(Brief):
All lines from the first line of the material up to and including the line with "gfMul 14 a3" must be copied exactly, and no others.
- Opening Delimiter -
-- ==== Sys2Proof/Machine/BlockMath.lean ====
section
/-! DEFINITION. The block functions: the stages of 43_round_functions.md and the key expansion, encryption and decryption of
44_block_engine.md, on values (the commands apply them to `BLK`, `KEY`, `RK`). -/
namespace Sys2Proof.Machine

/-- The byte in row `r`, column `c` of a block: index `4 * c + r`, column and row taken modulo 4 (rules R57, R180). -/
def cell (b : Block) (r c : Nat) : Byte := b[4 * (c % 4) + r % 4]'(by omega)

/-- The block whose byte in row `r`, column `c` is `f r c` (rule R180). -/
def ofCells (f : Nat → Nat → Byte) : Block := tabulate 16 fun i => f (i.val % 4) (i.val / 4)

/-- SubBytes (rule R181). -/
def subBytes (b : Block) (t : Table) : Block := tabulate 16 fun i => entry t b[i]

/-- ShiftRows (rule R182): row `r` rotated left by `r`. -/
def shiftRows (b : Block) : Block := ofCells fun r c => cell b r ((c + r) % 4)

/-- InvShiftRows (rule R183): row `r` rotated right by `r`; `(c + 4 - r) % 4` is the rule's `(c - r) % 4`. -/
def invShiftRows (b : Block) : Block := ofCells fun r c => cell b r ((c + 4 - r) % 4)

/-- Output byte `r` of a column under MixColumns (rule R184); the coefficient 1 is left out as `m(1, v) = v`. -/
def mixColumnByte (a0 a1 a2 a3 : Byte) : Nat → Byte
  | 0 => gfMul 2 a0 ^^^ gfMul 3 a1 ^^^ a2 ^^^ a3
  | 1 => a0 ^^^ gfMul 2 a1 ^^^ gfMul 3 a2 ^^^ a3
  | 2 => a0 ^^^ a1 ^^^ gfMul 2 a2 ^^^ gfMul 3 a3
  | _ => gfMul 3 a0 ^^^ a1 ^^^ a2 ^^^ gfMul 2 a3

/-- Output byte `r` of a column under InvMixColumns (rule R185). -/
def invMixColumnByte (a0 a1 a2 a3 : Byte) : Nat → Byte
  | 0 => gfMul 14 a0 ^^^ gfMul 11 a1 ^^^ gfMul 13 a2 ^^^ gfMul 9 a3
  | 1 => gfMul 9 a0 ^^^ gfMul 14 a1 ^^^ gfMul 11 a2 ^^^ gfMul 13 a3
  | 2 => gfMul 13 a0 ^^^ gfMul 9 a1 ^^^ gfMul 14 a2 ^^^ gfMul 11 a3
  | _ => gfMul 11 a0 ^^^ gfMul 13 a1 ^^^ gfMul 9 a2 ^^^ gfMul 14 a3

/-- MixColumns (rule R184). -/
def mixColumns (b : Block) : Block :=
  ofCells fun r c => mixColumnByte (cell b 0 c) (cell b 1 c) (cell b 2 c) (cell b 3 c) r

/-- InvMixColumns (rule R185). -/
def invMixColumns (b : Block) : Block :=
  ofCells fun r c => invMixColumnByte (cell b 0 c) (cell b 1 c) (cell b 2 c) (cell b 3 c) r

/-- AddRoundKey (rule R186): byte-wise XOR. -/
def addRoundKey (b k : Block) : Block := tabulate 16 fun j => b[j] ^^^ k[j]

/-- Round key `i` of a key (rule R200). -/
def roundKey (k : Block) : Nat → Block
  | 0 => k
  | i + 1 => addRoundKey (roundKey k i) (tabulate 16 fun j => BitVec.ofNat 8 (((i + 1) * 17 + j.val) &&& 0xFF))

/-- `key_expansion(K)` (rule R200). -/
def keyExpansion (k : Block) : RoundKeys := tabulate 11 fun i => roundKey k i.val

/-- One full round of encryption, 1..9 (rule R202). -/
def encryptRound (rk : RoundKeys) (t : Table) (s : Block) (n : Fin 11) : Block :=
  addRoundKey (mixColumns (shiftRows (subBytes s t))) rk[n]

/-- `encrypt_block(B, R, T)` (rule R202). -/
def encryptBlock (b : Block) (rk : RoundKeys) (t : Table) : Block :=
  let s := ([1, 2, 3, 4, 5, 6, 7, 8, 9] : List (Fin 11)).foldl (encryptRound rk t) (addRoundKey b rk[0])
  addRoundKey (shiftRows (subBytes s t)) rk[10]

/-- One full round of decryption, 9 down to 1 (rule R204). -/
def decryptRound (rk : RoundKeys) (t : Table) (s : Block) (n : Fin 11) : Block :=
  subBytes (invShiftRows (invMixColumns (addRoundKey s rk[n]))) t

/-- `decrypt_block(B, R, T)` (rule R204); `T` is the inverse table. -/
def decryptBlock (b : Block) (rk : RoundKeys) (t : Table) : Block :=
  let s := subBytes (invShiftRows (addRoundKey b rk[10])) t
  addRoundKey (([9, 8, 7, 6, 5, 4, 3, 2, 1] : List (Fin 11)).foldl (decryptRound rk t) s) rk[0]

end Sys2Proof.Machine
end

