-- ==== Sys2Proof/Machine/Pseudo.lean ====
section
/-! DEFINITION. The pseudo-commands of rule R80: each stands for a list of commands and has no encoding of its own. -/
namespace Sys2Proof.Machine

/-- A pseudo-command with its operands (rule R80). -/
inductive Pseudo where
  | isubb (ts : SlotNum)
  | gfadd (rd ra rb : RegNum)
  | stats (ts : SlotNum)
  | ldblk (b : Block)
  | ldkey (k : Block)
  | ldmat (m : Matrix) (c : Byte)
  | rdblk
  deriving DecidableEq, Repr

/-- The index immediates 0..15, ascending. -/
def blockIndices : List (Fin 16) := List.finRange 16

/-- `LDBLK b0, ..., b15`. -/
def loadBlockCommands (b : Block) : List Instr := blockIndices.map fun i => .bwi (BitVec.ofNat 8 i.val) b[i]

/-- `LDKEY k0, ..., k15`. -/
def loadKeyCommands (k : Block) : List Instr := blockIndices.map fun i => .kwi (BitVec.ofNat 8 i.val) k[i]

/-- `LDMAT m0, ..., m7, c`. -/
def loadMatrixCommands (m : Matrix) (c : Byte) : List Instr :=
  (List.finRange 8).map (fun i => Instr.mwi (BitVec.ofNat 8 i.val) m[i]) ++ [.cwi c]

/-- `RDBLK`. -/
def readBlockCommands : List Instr := blockIndices.map fun i => .brd (BitVec.ofNat 8 i.val)

/-- `STATS ts`: each metric and an RDQ after it. -/
def statsCommands (ts : SlotNum) : List Instr :=
  [.nl ts, .rdq, .sac ts, .rdq, .lap ts, .rdq, .dap ts, .rdq, .du ts, .rdq, .ad ts, .rdq, .bic ts, .rdq, .fixp ts, .rdq]

/-- The expansion of a pseudo-command (rule R80). -/
def Pseudo.expand : Pseudo → List Instr
  | .isubb ts => [.subb ts]
  | .gfadd rd ra rb => [.xor rd ra rb]
  | .stats ts => statsCommands ts
  | .ldblk b => loadBlockCommands b
  | .ldkey k => loadKeyCommands k
  | .ldmat m c => loadMatrixCommands m c
  | .rdblk => readBlockCommands

end Sys2Proof.Machine
end

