-- ==== Sys2Proof/Machine/Text.lean ====
section
/-! DEFINITION. Text at the host: hexadecimal (rule R267) and UTF-8 (rule R266). A string is a list of characters (log
entry 14). -/
namespace Sys2Proof.Machine

/-- A character string of the host. -/
abbrev Text := List Char

/-! ### Digits -/

/-- The sixteen digits, lower case (rule R267). -/
def hexDigits : List Char := "0123456789abcdef".toList

/-- The digit of a value below 16. -/
def hexDigit (n : Nat) : Char := hexDigits.getD n '0'

/-- The value of a hexadecimal digit of either case (rule R267). -/
def hexValue (c : Char) : Option Nat :=
  let n := c.toNat
  if 48 ≤ n ∧ n ≤ 57 then some (n - 48)
  else if 97 ≤ n ∧ n ≤ 102 then some (n - 87)
  else if 65 ≤ n ∧ n ≤ 70 then some (n - 55)
  else none

/-- `bytesToHex(b)` (rule R267): two digits a byte, high nibble first. -/
def bytesToHex (b : List Byte) : Text := b.flatMap fun v => [hexDigit (v.toNat / 16), hexDigit (v.toNat % 16)]

/-- `hexToBytes(h)` (rule R267); `none` is the failure on an odd length or a character that is no digit. -/
def hexToBytes : Text → Option (List Byte)
  | [] => some []
  | [_] => none
  | h :: l :: rest =>
    match hexValue h, hexValue l, hexToBytes rest with
    | some a, some b, some bs => some (BitVec.ofNat 8 (16 * a + b) :: bs)
    | _, _, _ => none

/-! ### UTF-8 (the standard code, from general knowledge: rule R266, log entry 14) -/

/-- A continuation byte holding the six bits of `n` from bit `6 * k` up. -/
def utf8Tail (n k : Nat) : Byte := BitVec.ofNat 8 (0x80 + n / 64 ^ k % 64)

/-- The bytes of one character. -/
def utf8Char (c : Char) : List Byte :=
  let n := c.toNat
  if n < 0x80 then [BitVec.ofNat 8 n]
  else if n < 0x800 then [BitVec.ofNat 8 (0xC0 + n / 64), utf8Tail n 0]
  else if n < 0x10000 then [BitVec.ofNat 8 (0xE0 + n / 4096), utf8Tail n 1, utf8Tail n 0]
  else [BitVec.ofNat 8 (0xF0 + n / 262144), utf8Tail n 2, utf8Tail n 1, utf8Tail n 0]

/-- `stringToBytes(s)` (rule R266). -/
def stringToBytes (s : Text) : List Byte := s.flatMap utf8Char

/-- The character of a code point: not a surrogate, not above 0x10FFFF. -/
def charOf? (n : Nat) : Option Char := if n.isValidChar then some (Char.ofNat n) else none

/-- The low six bits of a continuation byte. -/
def utf8TailValue (b : Byte) : Option Nat := if b.toNat / 64 = 2 then some (b.toNat % 64) else none

/-- The first character of a byte sequence and the bytes after it. An over-long form, a stray or missing continuation byte, a
surrogate or a value above 0x10FFFF is invalid. -/
def utf8Next : List Byte → Option (Char × List Byte)
  | [] => none
  | b0 :: r0 =>
    let v := b0.toNat
    if v < 0x80 then (charOf? v).map fun c => (c, r0)
    else
      match r0 with
      | [] => none
      | b1 :: r1 =>
        match utf8TailValue b1 with
        | none => none
        | some t1 =>
          if 0xC2 ≤ v ∧ v < 0xE0 then (charOf? ((v - 0xC0) * 64 + t1)).map fun c => (c, r1)
          else
            match r1 with
            | [] => none
            | b2 :: r2 =>
              match utf8TailValue b2 with
              | none => none
              | some t2 =>
                if 0xE0 ≤ v ∧ v < 0xF0 then
                  let n := (v - 0xE0) * 4096 + t1 * 64 + t2
                  if n < 0x800 then none else (charOf? n).map fun c => (c, r2)
                else
                  match r2 with
                  | [] => none
                  | b3 :: r3 =>
                    match utf8TailValue b3 with
                    | none => none
                    | some t3 =>
                      let n := (v - 0xF0) * 262144 + t1 * 4096 + t2 * 64 + t3
                      if 0xF0 ≤ v ∧ v < 0xF5 ∧ 0x10000 ≤ n then (charOf? n).map fun c => (c, r3) else none

/-- `fuel` characters at most of a byte sequence. -/
def utf8Decode : Nat → List Byte → Option Text
  | _, [] => some []
  | 0, _ :: _ => none
  | fuel + 1, b :: bs =>
    match utf8Next (b :: bs) with
    | none => none
    | some (c, rest) => (utf8Decode fuel rest).map (c :: ·)

/-- `bytesToString(b)` (rule R266); `none` is `DecodeError`. A character takes at least one byte, so the length is fuel
enough. -/
def bytesToString (b : List Byte) : Option Text := utf8Decode b.length b

end Sys2Proof.Machine
end

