/-- Rules R202, R203: ENCB is the sequence of 40 commands rule R203 prints, run as one; it writes `BLK` only. -/
def Obligations.EncbRunsTheFortyCommands : Prop :=
  ∀ (ts : SlotNum) (s : State),
    (encode (.encb ts)).toNat = 0x59000000 + ts.toNat * 0x10000 ∧ (encryptCommands ts).length = 40 ∧
    (ts.toNat ≤ 7 → rkvFlag s.sr = true →
      ∃ t, exec (.encb ts) s = .next t ∧ t = { s with blk := t.blk, responses := answered s 0 } ∧
        RunsTo (encryptCommands ts) s (fun u => u.blk = t.blk)) ∧
    (ts.toNat ≤ 7 → rkvFlag s.sr = false → FaultsWith (.encb ts) s 5) ∧ (7 < ts.toNat → FaultsWith (.encb ts) s 2)

/-- Rules R204, R205: DECB is the sequence of 40 commands rule R205 prints, run as one; it writes `BLK` only. -/
def Obligations.DecbRunsTheFortyCommands : Prop :=
  ∀ (ts : SlotNum) (s : State),
    (encode (.decb ts)).toNat = 0x5A000000 + ts.toNat * 0x10000 ∧ (decryptCommands ts).length = 40 ∧
    (ts.toNat ≤ 7 → rkvFlag s.sr = true →
      ∃ t, exec (.decb ts) s = .next t ∧ t = { s with blk := t.blk, responses := answered s 0 } ∧
        RunsTo (decryptCommands ts) s (fun u => u.blk = t.blk)) ∧
    (ts.toNat ≤ 7 → rkvFlag s.sr = false → FaultsWith (.decb ts) s 5) ∧ (7 < ts.toNat → FaultsWith (.decb ts) s 2)

/-- Rule R206: decrypting with the inverse table and the same round keys gives the block back. -/
def Obligations.DecbUndoesEncb : Prop :=
  ∀ (ts tu : SlotNum) (t u : Table) (s : State),
    s.table? ts = some t → s.table? tu = some u → Permutation t → u = invert t → rkvFlag s.sr = true →
    RunsTo [.encb ts, .decb tu] s (fun v => v.blk = s.blk)

/-! ### Walsh-Hadamard unit and metrics -/

/-- Rules R221, R222. -/
def Obligations.WloadWritesTheComponentFunction : Prop :=
  ∀ (ts : SlotNum) (mask : Byte) (s : State),
    (encode (.wload ts mask)).toNat = 0x60000000 + ts.toNat * 0x10000 + mask.toNat ∧
    (∀ t, s.table? ts = some t →
      ∃ u, exec (.wload ts mask) s = .next u ∧
        (∀ x, (entry u.w x).toInt = 1 - 2 * ((parity (entry t x &&& mask)).toNat : Int)) ∧
        u = { s with w := u.w, responses := answered s 0 }) ∧
    (7 < ts.toNat → FaultsWith (.wload ts mask) s 2)

/-- Rules R223 to R225: FWHT leaves the Walsh spectrum of the old contents, modulo 2^16. -/
def Obligations.FwhtComputesTheWalshSpectrum : Prop :=
  ∀ s : State,
    (encode .fwht).toNat = 0x61000000 ∧
    ∃ t, exec .fwht s = .next t ∧
      (∀ a, entry t.w a = BitVec.ofInt 16 ((allBytes.map fun x =>
        (entry s.w x).toInt * (if parity (a &&& x) then -1 else 1)).sum)) ∧
      t = { s with w := t.w, responses := answered s 0 }

/-- Rules R227, R228, R245: NL and BIC take the smallest of `(256 - max|G_b|) / 2` over their masks. -/
def Obligations.NlAndBicTakeTheSmallestDistance : Prop :=
  ∀ (ts : SlotNum) (s : State),
    (encode (.nl ts)).toNat = 0x68000000 + ts.toNat * 0x10000 ∧
    (encode (.bic ts)).toNat = 0x6E000000 + ts.toNat * 0x10000 ∧
    (∀ t, s.table? ts = some t →
      WritesQ (.nl ts) s (fun q =>
        (∀ b a, b ≠ 0 → 2 * q + magnitude t b a ≤ 256) ∧ ∃ b a, b ≠ 0 ∧ 2 * q + magnitude t b a = 256) ∧
      WritesQ (.bic ts) s (fun q =>
        (∀ (i j : Fin 8) (a : Byte), i < j → 2 * q + magnitude t ((1#8 <<< i.val) ||| (1#8 <<< j.val)) a ≤ 256) ∧
        ∃ (i j : Fin 8) (a : Byte), i < j ∧ 2 * q + magnitude t ((1#8 <<< i.val) ||| (1#8 <<< j.val)) a = 256)) ∧
    (7 < ts.toNat → FaultsWith (.nl ts) s 2 ∧ FaultsWith (.bic ts) s 2)

/-- Rules R230, R247: SAC counts the output bits that change over all inputs and one-bit flips, FIXP the fixed points. -/
def Obligations.SacAndFixpCount : Prop :=
  ∀ (ts : SlotNum) (s : State),
    (encode (.sac ts)).toNat = 0x69000000 + ts.toNat * 0x10000 ∧
    (encode (.fixp ts)).toNat = 0x6F000000 + ts.toNat * 0x10000 ∧
    (∀ t, s.table? ts = some t →
      WritesQ (.sac ts) s (fun q => q = (allBytes.flatMap fun x => (List.range 8).flatMap fun b =>
        (List.range 8).filter fun k => (entry t x ^^^ entry t (x ^^^ (1#8 <<< b))).getLsbD k).length) ∧
      WritesQ (.fixp ts) s (fun q => q = (allBytes.filter fun x => entry t x = x).length)) ∧
    (7 < ts.toNat → FaultsWith (.sac ts) s 2 ∧ FaultsWith (.fixp ts) s 2)

/-- Rules R232, R233: LAP takes the largest spectrum value, both masks non-zero, and the spectrum is the brute-force count. -/
def Obligations.LapTakesTheLargestBias : Prop :=
  ∀ (ts : SlotNum) (s : State),
    (encode (.lap ts)).toNat = 0x6A000000 + ts.toNat * 0x10000 ∧
    (∀ t, s.table? ts = some t →
      WritesQ (.lap ts) s (IsMax (fun p : Byte × Byte => p.1 ≠ 0 ∧ p.2 ≠ 0) fun p => magnitude t p.1 p.2) ∧
      ∀ a b : Byte, spectrumAt (component t b) a =
        2 * ((allBytes.countP fun x => parity (x &&& a) == parity (entry t x &&& b) : Nat) : Int) - 256) ∧
    (7 < ts.toNat → FaultsWith (.lap ts) s 2)

/-- Rules R234, R236: DAP and DU take the largest difference count over all non-zero input differences. -/
def Obligations.DapAndDuTakeTheLargestCount : Prop :=
  ∀ (ts : SlotNum) (s : State),
    (encode (.dap ts)).toNat = 0x6B000000 + ts.toNat * 0x10000 ∧
    (encode (.du ts)).toNat = 0x6C000000 + ts.toNat * 0x10000 ∧
    (∀ t, s.table? ts = some t →
      WritesQ (.dap ts) s (IsMax (fun p : Byte × Byte => p.1 ≠ 0) fun p => diffCount t p.1 p.2) ∧
      WritesQ (.du ts) s (IsMax (fun p : Byte × Byte => p.1 ≠ 0) fun p => diffCount t p.1 p.2)) ∧
    (7 < ts.toNat → FaultsWith (.dap ts) s 2 ∧ FaultsWith (.du ts) s 2)

/-- Rules R242, R243: AD takes the largest weight of a term of the algebraic normal forms of the eight output bits. -/
def Obligations.AdTakesTheLargestDegree : Prop :=
  ∀ (ts : SlotNum) (s : State),
    (encode (.ad ts)).toNat = 0x6D000000 + ts.toNat * 0x10000 ∧
    (∀ t, s.table? ts = some t →
      ∃ coeff : Fin 8 → Byte → Bool,
        (∀ (k : Fin 8) (x : Byte), (entry t x).getLsbD k.val =
          ((allBytes.countP fun j => coeff k j && (j &&& x == j)) % 2 == 1)) ∧
        WritesQ (.ad ts) s (fun q =>
          (∀ k j, coeff k j = true → hw j ≤ q) ∧ (q ≠ 0 → ∃ k j, coeff k j = true ∧ hw j = q))) ∧
    (7 < ts.toNat → FaultsWith (.ad ts) s 2)

/-- Rule R220, column "range of q". -/
def Obligations.MetricsStayInTheirRanges : Prop :=
  ∀ (ts : SlotNum) (s : State), ts.toNat ≤ 7 →
    WritesQ (.nl ts) s (· ≤ 128) ∧ WritesQ (.sac ts) s (· ≤ 16384) ∧ WritesQ (.lap ts) s (· ≤ 256) ∧
    WritesQ (.dap ts) s (fun q => 2 ≤ q ∧ q ≤ 256) ∧ WritesQ (.du ts) s (fun q => 2 ≤ q ∧ q ≤ 256) ∧
    WritesQ (.ad ts) s (· ≤ 8) ∧ WritesQ (.bic ts) s (· ≤ 128) ∧ WritesQ (.fixp ts) s (· ≤ 256) ∧
    WritesQ .wmax s (· ≤ 32768)

/-! ### Assembly and host service -/

/-- Rule R79: a command whose slots are `t0` to `t7` is read back from its assembly form. How numbers are printed is the
model's (log entry 16). -/
def Obligations.AssemblerReadsWhatIsWritten : Prop :=
  ∀ i : Instr, (∀ t, Operand.slot t ∈ operandsOf i → t.toNat < 8) → assembleLine (assemblyText i) = some [i]

/-- Rules R262, R263. -/
def Obligations.UnpadUndoesPad : Prop :=
  ∀ b : List Byte, unpad (pad b) = b ∧ (pad b).length = 16 * (b.length / 16 + 1)

/-- Rules R266, R267. The UTF-8 code is the standard one and a string is a list of characters (log entry 14). -/
def Obligations.HexAndUtf8RoundTrip : Prop :=
  (∀ b : List Byte, hexToBytes (bytesToHex b) = some b ∧ (bytesToHex b).length = 2 * b.length) ∧
  (∀ t : Text, bytesToString (stringToBytes t) = some t)

/-- Rule R276 (a) and (b): for every key, every plaintext, every table and every inverse of it, from any two states of the
unit, decryption undoes encryption, and the ciphertext is whole blocks. -/
def Obligations.DecryptDataUndoesEncryptData : Prop :=
  ∀ (b : List Byte) (key : Text) (ts tu : Fin 8) (t u : Table) (s r : State),
    s.table? (slotOf ts) = some t → r.table? (slotOf tu) = some u → (∀ x, entry u (entry t x) = x) →
    (decryptData (encryptData b key ts s).2 key tu r).2 = .ok b ∧
    (encryptData b key ts s).2.length = 16 * (b.length / 16 + 1)

/-- Rules R265, R267, R269: malformed input fails before any command and leaves the unit untouched. -/
def Obligations.MalformedCiphertextTouchesNothing : Prop :=
  (∀ (c : List Byte) (key : Text) (ts : Fin 8) (s : State), c.length % 16 ≠ 0 →
    decryptData c key ts s = (s, .error .malformedCiphertext)) ∧
  (∀ (h key : Text) (ts : Fin 8) (s : State), (h.length % 2 = 1 ∨ ∃ c ∈ h, hexValue c = none) →
    decrypt h key ts s = (s, .error .malformedCiphertext))

/-- Rules R163, R270, R271: the S-box procedures give what the commands compute, from any state of the unit. -/
def Obligations.SboxProceduresComputeTheirTables : Prop :=
  (∀ (sbox : Table) (s : State),
    (Permutation sbox → ∃ t inv, invertSBox sbox s = (t, .ok inv) ∧ ∀ x, entry inv (entry sbox x) = x) ∧
    (¬ Permutation sbox → ∃ t, invertSBox sbox s = (t, .error .nonBijectiveSBox))) ∧
  (∀ (m : Vector (Vector Bool 8) 8) (c : Byte) (s : State) (v : Byte) (r : Fin 8),
    (∀ k : Fin 8, (rowByte m[r]).getLsbD (7 - k.val) = m[r][k]) ∧
    (entry (generateSBoxFromAffine m c s).2 v).getLsbD (7 - r.val) =
      (parity (rowByte m[r] &&& gfInv v) ^^ c.getLsbD (7 - r.val)))

/-- Rule R272; the fractions are exact rationals (log entry 15). -/
def Obligations.StatisticsDivideTheMetrics : Prop :=
  ∀ (ts : Fin 8) (t : Table) (s : State), s.table? (slotOf ts) = some t →
    (computeStatistics ts s).2 =
      { nl := nonLinearity t, sac := (sacSum t : Rat) / 16384, lap := (lapMax t : Rat) / 512,
        dap := (dapMax t : Rat) / 256, du := diffUniformity t, ad := algebraicDegree t, bic := bitIndependence t,
        fixedPoints := fixedPoints t }
end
- Closing Delimiter -
(Solution):
-- ==== Sys2Proof/Machine/BlockMath.lean ====
section
/-! DEFINITION. The block functions: the stages of 43_round_functions.md and the key expansion, encryption and decryption of
44_block_engine.md, on values (the commands apply them to `BLK`, `KEY`, `RK`). -/
namespace Sys2Proof.Machine

/-- The byte in row `r`, column `c` of a block: index `4 * c + r`, column and row taken modulo 4 (rules R57, R180). -/
def cell (b : Block) (r c : Nat) : Byte := b[4 * (c % 4) + r % 4]'(by omega)

/-- The block whose byte in row `r`, column `c` is `f r c` (rule R180). -/
def ofCells (f : Nat → Nat → Byte) : Block := tabulate 16 fun i => f (i.val % 4) (i.val / 4)

/-- SubBytes (rule R181). -/
def subBytes (b : Block) (t : Table) : Block := tabulate 16 fun i => entry t b[i]

/-- ShiftRows (rule R182): row `r` rotated left by `r`. -/
def shiftRows (b : Block) : Block := ofCells fun r c => cell b r ((c + r) % 4)

/-- InvShiftRows (rule R183): row `r` rotated right by `r`; `(c + 4 - r) % 4` is the rule's `(c - r) % 4`. -/
def invShiftRows (b : Block) : Block := ofCells fun r c => cell b r ((c + 4 - r) % 4)

/-- Output byte `r` of a column under MixColumns (rule R184); the coefficient 1 is left out as `m(1, v) = v`. -/
def mixColumnByte (a0 a1 a2 a3 : Byte) : Nat → Byte
  | 0 => gfMul 2 a0 ^^^ gfMul 3 a1 ^^^ a2 ^^^ a3
  | 1 => a0 ^^^ gfMul 2 a1 ^^^ gfMul 3 a2 ^^^ a3
  | 2 => a0 ^^^ a1 ^^^ gfMul 2 a2 ^^^ gfMul 3 a3
  | _ => gfMul 3 a0 ^^^ a1 ^^^ a2 ^^^ gfMul 2 a3

/-- Output byte `r` of a column under InvMixColumns (rule R185). -/
def invMixColumnByte (a0 a1 a2 a3 : Byte) : Nat → Byte
  | 0 => gfMul 14 a0 ^^^ gfMul 11 a1 ^^^ gfMul 13 a2 ^^^ gfMul 9 a3
  | 1 => gfMul 9 a0 ^^^ gfMul 14 a1 ^^^ gfMul 11 a2 ^^^ gfMul 13 a3
  | 2 => gfMul 13 a0 ^^^ gfMul 9 a1 ^^^ gfMul 14 a2 ^^^ gfMul 11 a3
  | _ => gfMul 11 a0 ^^^ gfMul 13 a1 ^^^ gfMul 9 a2 ^^^ gfMul 14 a3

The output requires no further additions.